What I am confused about the definition is that what if there exists a neighborhood $U$ of $p\in X$ s.t. it is homeomorphic both to an open set of $\mathbb{H}^n$ which intersect $\partial\mathbb{H}^n$and an open set which is not.
Or another case what if there exist two neighborhoods $U,V$ of $p\in X$, with one homeomorphic to an open set of $\mathbb{H}^n$ which intersect $\partial\mathbb{H}^n$ and another one not.
This is not possible. If $V \subset \mathbb{H}^n$ and $V' \subset \mathbb{H}^n$ are open and homeomorphic, then either both intersect $\partial \mathbb{H}^n$, or neither of them does.

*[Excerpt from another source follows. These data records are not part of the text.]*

/-! ### Bus and supplies (R270, R273–R275, R289, R290) -/

/-- The auxiliary chopper is declared faulty (R275). -/
def State.auxChopFault (s : State) : State :=
  if s.rdB R.auxBusStatus 7 then s.raise R.auxBusStatus 7
  else ((s.raise R.auxBusStatus 7).post 86 7).srcLevel 469 true false

/-- Every motor that is neither in `OFF` nor in `FAULT`. -/
def State.motLive (s : State) : List Nat := (List.range 6).filter (fun m => s.motState m != 0 && s.motState m != 6)

/-- `AUX_BUS_CROSSING`: the bus crosses threshold `k` (0 `CHOP_OFF`, 1 `CHOP_ON`, 2–4 `AUX_OV_1`–`3`) or returns below it. -/
def State.auxBus (s : State) (k : Nat) (up : Bool) : State :=
  match k with
  | 0 =>
    if up then s
    else { s.wrB R.auxBusStatus 6 false with aux := { s.aux with chopFrom := none } }
  | 1 =>
    if up && s.rdB R.auxBusCfg 31 && !s.rdB R.auxBusStatus 6 then
      { s.wrB R.auxBusStatus 6 true with aux := { s.aux with chopFrom := some s.clk.now } }
    else s
  | 2 =>
    let s := s.wrB R.auxBusStatus 3 up
    let s := if up && s.rdB R.auxBusStatus 6 then s.auxChopFault else s
    s.each s.motLive (fun s m => (s.wrB (R.auxStatus m) 18 up).auxNoteMotor m)
  | 3 =>
    let s := s.wrB R.auxBusStatus 4 up
    if up then
      let s := { s with aux := { s.aux with below2 := none } }
      let s := (s.srcLevel 476 true false).post 86 4
      s.each s.motLive (fun s m => s.motBrake m 3)
    else ({ s with aux := { s.aux with below2 := some s.clk.now } } : State).srcLevel 476 false false
  | _ =>
    let s := s.wrB R.auxBusStatus 5 up
    if up then
      let s := ((s.raise R.auxBusStatus 8).fireSource 476 false).post 86 5
      s.each s.motLive (fun s m => s.motFault m 4)
    else s

/-- `AUX_CHOP_VERIFY`: `AUX_CHOP` has been high for `CHOP_VERIFY` and `AUX_CHOP_IS` is `flows` (R275). -/
def State.auxChopVerify (s : State) (flows : Bool) : State :=
  match s.aux.chopFrom with
  | some t => if t + s.rdF R.auxBusCfg 22 16 * usec ≤ s.clk.now && !flows then s.auxChopFault else s
  | none => s

/-- `OV_REL`: the bus has stayed below `AUX_OV_2` for `OV_REL` ms (R290). -/
def State.ovRel (s : State) : State :=
  match s.aux.below2 with
  | some t =>
    if !s.rdB R.auxBusStatus 4 && decide (t + s.rdF R.auxBusCfg 7 0 * msec ≤ s.clk.now) then
      s.each (List.range 6) (fun s m =>
        if s.rdB (R.auxStatus m) 19 then
          if (s.mot m).stopPend then s.motEnter m 0
          else if s.rdB (R.auxCfg m) 26 then s.motEnter m 1
          else (s.motEnter m 0).raise (R.auxStatus m) 15
        else s)
    else s
  | none => s

/-- The source "auxiliary driver supply" follows its conditions (R270). -/
def State.auxSupply (s : State) : State :=
  s.srcLevel 468 (s.rdB R.auxBusStatus 1 || s.rdB R.auxBusStatus 2 || (List.range 18).any (fun h => s.rdB (R.auxHbStatus h) 3)) false

/-- `VDRV_UV` and its end (R270). -/
def State.vdrvUv (s : State) (on : Bool) : State :=
  let s := s.wrB R.auxBusStatus 1 on
  let s := if on then
      (s.each (List.range 6) (fun s m => if s.motState m = 0 ∨ s.motState m = 6 then s else s.motFault m 3)).post 86 1
    else s.each (List.range 6) State.auxNoteMotor
  s.auxSupply

/-- `CP_UV` begins or ends (R270). -/
def State.cpUv (s : State) (on : Bool) : State :=
  let s := s.wrB R.auxBusStatus 2 on
  (if on then s.post 86 2 else s).auxSupply

/-- `BST_UV` of half-bridge `h` and its end (R270). -/
def State.bstUv (s : State) (h : Nat) (on : Bool) : State :=
  let m := h / 3
  let s := (s.wrB (R.auxHbStatus h) 3 on).auxNoteMotor m
  let s := if on then
      let s := s.raise (R.auxStatus m) 10
      if s.motState m = 6 then s else s.motFault m 2
    else s
  s.auxSupply

end Sys2Proof.Machine
end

You can give several proofs of this, for example using relative homology (if $x \in \partial\mathbb{H}^n$ then $H_n(V, V \setminus \{x\}) = 0$, whereas if $x \not\in \partial\mathbb{H}^n$ then $H_n(V, V \setminus \{x\}) = \mathbb{Z}$).
Since you tagged this "differential geometry", here is a proof that uses the inverse function theorem. Suppose that $V \cap \partial\mathbb{H}^n = \varnothing$ while $V \cap \partial\mathbb{H}^n \neq \varnothing$, and suppose that you have a diffeomorphism $f : V \to V'$. Then since $V \cap \partial\mathbb{H}^n = \varnothing$, then $V \subset \mathbb{H}^n \subset \mathbb{R}^n$ is an open subset of $\mathbb{R}^n$. You can compose the map $f$ with the inclusion $i : V' \to \mathbb{R}^n$ to get a map $$i \circ f : V \to \mathbb{R}^n.$$
Since $f$ was a diffeomorphism, the map $i \circ f$ is injective, and its differential is invertible everywhere. It follows by the inverse function theorem that $(i \circ f)(V) = V'$ is open in $\mathbb{R}^n$. Let $x \in V' \cap \partial \mathbb{H}^n$. Then since $V'$ is open in $\mathbb{R}^n$, it contains a small ball around $x$. But this ball will intersect $\mathbb{R}^n \setminus \mathbb{H}^n$, a contradiction as $V' \subset \mathbb{H}^n$.